I am open to advice on everything from what livestock i should/should not put in(i have a wide variety of community fish in my other tank that i will post later) to what plants should be moved where.

I will try and update this thread regularly with more/better pictures and such.

So tell me, if you had everything listed above, what would YOU do?


----------



## default (May 28, 2011)

nice setup! some friendly opinions;
-creating the substrate on a degree would help, high at rear, low at front. gives some elevation.
- and some of those stem plants in the front will need constant trimming or they will get large.
-and co2
btw are those the cherries you picked up? 
-good luck!


----------



## Dsharp (Apr 22, 2011)

Yes those are the cherries i just picked up from you. I tested my water when i got home and everything was perfect.

I was thinking the same thing about the substrate and I think that I might do a ton of replanting/rescaping when i get some time.
Im not sure I am ready to take the plunge into CO2 yet. That is unless someone is selling a setup cheap...


----------



## ThaChingster (Feb 25, 2011)

Haha I see some of my plants 
great looking tank!
Subscribed


----------



## Latino_Aquarist (Jun 2, 2011)

Nice tank! How about DIY CO2? fairly cheap to start a tank with 
Can't wait to see how the plants grow.


----------



## Dsharp (Apr 22, 2011)

I have been doing some reading into DIY CO2 in the last few days and I think I'm going to give it a go. I am planning on redoing the tanks layout sometime next week so ill probably install it then. Just need to go hammer back 2 litres of pop...

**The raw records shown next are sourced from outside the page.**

-- ==== Sys2Proof/Laws/Decode.lean ====
section
/-! SUPPORT. Laws/Decode.lean: every field of every packed word, and a word as the packing of its fields (R111). -/

namespace Sys2Proof

/-! ## The bits of a packed word -/

theorem packXNN_getLsbD (c x : BitVec 4) (nn : Byte) (k : Nat) : (packXNN c x nn).getLsbD k =
    if k < 8 then nn.getLsbD k else if k - 8 < 4 then x.getLsbD (k - 8) else c.getLsbD (k - 8 - 4) := by
  show BitVec.getLsbD (w := 4 + 4 + 8) (c ++ x ++ nn) k = _
  rw [BitVec.getLsbD_append, BitVec.getLsbD_append]

theorem packXYN_getLsbD (c x y n : BitVec 4) (k : Nat) : (packXYN c x y n).getLsbD k =
    if k < 4 then n.getLsbD k else if k - 4 < 4 then y.getLsbD (k - 4)
    else if k - 4 - 4 < 4 then x.getLsbD (k - 4 - 4) else c.getLsbD (k - 4 - 4 - 4) := by
  show BitVec.getLsbD (w := 4 + 4 + 4 + 4) (c ++ x ++ y ++ n) k = _
  rw [BitVec.getLsbD_append, BitVec.getLsbD_append, BitVec.getLsbD_append]

theorem packNNN_getLsbD (c : BitVec 4) (nnn : Addr12) (k : Nat) : (packNNN c nnn).getLsbD k =
    if k < 12 then nnn.getLsbD k else c.getLsbD (k - 12) :=
  BitVec.getLsbD_append (x := c) (y := nnn) (i := k)

/-! ## The fields of a packed word -/

@[simp] theorem fieldClass_packXNN (c x : BitVec 4) (nn : Byte) : fieldClass (packXNN c x nn) = c := by
  apply BitVec.eq_of_getLsbD_eq
  intro k hk
  simp only [fieldClass, BitVec.getLsbD_extractLsb', packXNN_getLsbD]
  interval_cases k <;> simp

@[simp] theorem fieldX_packXNN (c x : BitVec 4) (nn : Byte) : fieldX (packXNN c x nn) = x := by
  apply BitVec.eq_of_getLsbD_eq
  intro k hk
  simp only [fieldX, BitVec.getLsbD_extractLsb', packXNN_getLsbD]
  interval_cases k <;> simp

@[simp] theorem fieldNN_packXNN (c x : BitVec 4) (nn : Byte) : fieldNN (packXNN c x nn) = nn := by
  apply BitVec.eq_of_getLsbD_eq
  intro k hk
  simp only [fieldNN, BitVec.getLsbD_extractLsb', packXNN_getLsbD]
  interval_cases k <;> simp

@[simp] theorem fieldClass_packXYN (c x y n : BitVec 4) : fieldClass (packXYN c x y n) = c := by
  apply BitVec.eq_of_getLsbD_eq
  intro k hk
  simp only [fieldClass, BitVec.getLsbD_extractLsb', packXYN_getLsbD]
  interval_cases k <;> simp

@[simp] theorem fieldX_packXYN (c x y n : BitVec 4) : fieldX (packXYN c x y n) = x := by
  apply BitVec.eq_of_getLsbD_eq
  intro k hk
  simp only [fieldX, BitVec.getLsbD_extractLsb', packXYN_getLsbD]
  interval_cases k <;> simp

@[simp] theorem fieldY_packXYN (c x y n : BitVec 4) : fieldY (packXYN c x y n) = y := by
  apply BitVec.eq_of_getLsbD_eq
  intro k hk
  simp only [fieldY, BitVec.getLsbD_extractLsb', packXYN_getLsbD]
  interval_cases k <;> simp

@[simp] theorem fieldN_packXYN (c x y n : BitVec 4) : fieldN (packXYN c x y n) = n := by
  apply BitVec.eq_of_getLsbD_eq
  intro k hk
  simp only [fieldN, BitVec.getLsbD_extractLsb', packXYN_getLsbD]
  interval_cases k <;> simp

@[simp] theorem fieldClass_packNNN (c : BitVec 4) (nnn : Addr12) : fieldClass (packNNN c nnn) = c := by
  apply BitVec.eq_of_getLsbD_eq
  intro k hk
  simp only [fieldClass, BitVec.getLsbD_extractLsb', packNNN_getLsbD]
  interval_cases k <;> simp

@[simp] theorem fieldNNN_packNNN (c : BitVec 4) (nnn : Addr12) : fieldNNN (packNNN c nnn) = nnn := by
  apply BitVec.eq_of_getLsbD_eq
  intro k hk
  simp only [fieldNNN, BitVec.getLsbD_extractLsb', packNNN_getLsbD]
  interval_cases k <;> simp

/-! ## A word as the packing of its fields -/

theorem packXNN_fields (w : Word) : packXNN (fieldClass w) (fieldX w) (fieldNN w) = w := by
  apply BitVec.eq_of_getLsbD_eq
  intro k hk
  simp only [fieldClass, fieldX, fieldNN, BitVec.getLsbD_extractLsb', packXNN_getLsbD]
  interval_cases k <;> simp

theorem packXYN_fields (w : Word) : packXYN (fieldClass w) (fieldX w) (fieldY w) (fieldN w) = w := by
  apply BitVec.eq_of_getLsbD_eq
  intro k hk
  simp only [fieldClass, fieldX, fieldY, fieldN, BitVec.getLsbD_extractLsb', packXYN_getLsbD]
  interval_cases k <;> simp

theorem packNNN_fields (w : Word) : packNNN (fieldClass w) (fieldNNN w) = w := by
  apply BitVec.eq_of_getLsbD_eq
  intro k hk
  simp only [fieldClass, fieldNNN, BitVec.getLsbD_extractLsb', packNNN_getLsbD]
  interval_cases k <;> simp

/-! ## A packed word under the masks of R114 -/

theorem packXNN_and_F000 (c x : BitVec 4) (nn : Byte) : packXNN c x nn &&& 0xF000 = packXNN c 0 0 := by
  apply BitVec.eq_of_getLsbD_eq
  intro k hk
  simp only [BitVec.getLsbD_and, packXNN_getLsbD]
  interval_cases k <;> simp

theorem packXNN_and_F0FF (c x : BitVec 4) (nn : Byte) : packXNN c x nn &&& 0xF0FF = packXNN c 0 nn := by
  apply BitVec.eq_of_getLsbD_eq
  intro k hk
  simp only [BitVec.getLsbD_and, packXNN_getLsbD]
  interval_cases k <;> simp

theorem packXYN_and_F000 (c x y n : BitVec 4) : packXYN c x y n &&& 0xF000 = packXYN c 0 0 0 := by
  apply BitVec.eq_of_getLsbD_eq
  intro k hk
  simp only [BitVec.getLsbD_and, packXYN_getLsbD]
  interval_cases k <;> simp

theorem packXYN_and_F00F (c x y n : BitVec 4) : packXYN c x y n &&& 0xF00F = packXYN c 0 0 n := by
  apply BitVec.eq_of_getLsbD_eq
  intro k hk
  simp only [BitVec.getLsbD_and, packXYN_getLsbD]
  interval_cases k <;> simp

theorem packNNN_and_F000 (c : BitVec 4) (nnn : Addr12) : packNNN c nnn &&& 0xF000 = packNNN c 0 := by
  apply BitVec.eq_of_getLsbD_eq
  intro k hk
  simp only [BitVec.getLsbD_and, packNNN_getLsbD]
  interval_cases k <;> simp

/-! ## The bytes of a word -/

/-- Two bytes in memory order are the word they stand for (R85). -/
@[simp] theorem wordOfBytes_bytesOfWord (w : Word) : wordOfBytes (w.extractLsb' 8 8) (w.extractLsb' 0 8) = w := by
  apply BitVec.eq_of_getLsbD_eq
  intro k hk
  show BitVec.getLsbD (w := 8 + 8) (w.extractLsb' 8 8 ++ w.extractLsb' 0 8) k = _
  rw [BitVec.getLsbD_append]
  interval_cases k <;> simp

end Sys2Proof
end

Anyone have any experience with DIY CO2 and feeding it into the Fluval 104 as a diffuser?? I am worried about air locking it.


----------



## default (May 28, 2011)

Dsharp said:


> I have been doing some reading into DIY CO2 in the last few days and I think I'm going to give it a go. I am planning on redoing the tanks layout sometime next week so ill probably install it then. Just need to go hammer back 2 litres of pop...
> 
> Anyone have any experience with DIY CO2 and feeding it into the Fluval 104 as a diffuser?? I am worried about air locking it.


hey dev, if i were you i would feed in onto the output tubing of the filter. Aquainspiration sells a inexpensive but effective in-tank diffuser with bio balls. i would give it a look. no bubble build up in filter! and DIY it shows some results, and it beats no co2 at all. keep us posted! good luck!


----------



## Dsharp (Apr 22, 2011)

I have redone the layout of my tank.

I put the gravel on a grade to give it more depth.
I put most of the stemmed plants to the back.
Moved in some mosses from my 90 gallon to grow them out quicker (attached to the rocks, the drift wood is staying)

I have run into some GSA problems but that should be helped by the DIY CO2 that i will be building after Canada day. I would have done it sooner, but i am away for the weekend and want to be able to keep an eye out for any PH swings that might occur.

Let me know what you think!
(sorry for the dirty glass(and the ha, its been a busy week)


----------



## 03pilot (Oct 7, 2010)

You have a great start! Your tank and layout look amazing! You will have to move some plant to the back once they grow out. I Look forward to seeing more pictures in the coming months.


----------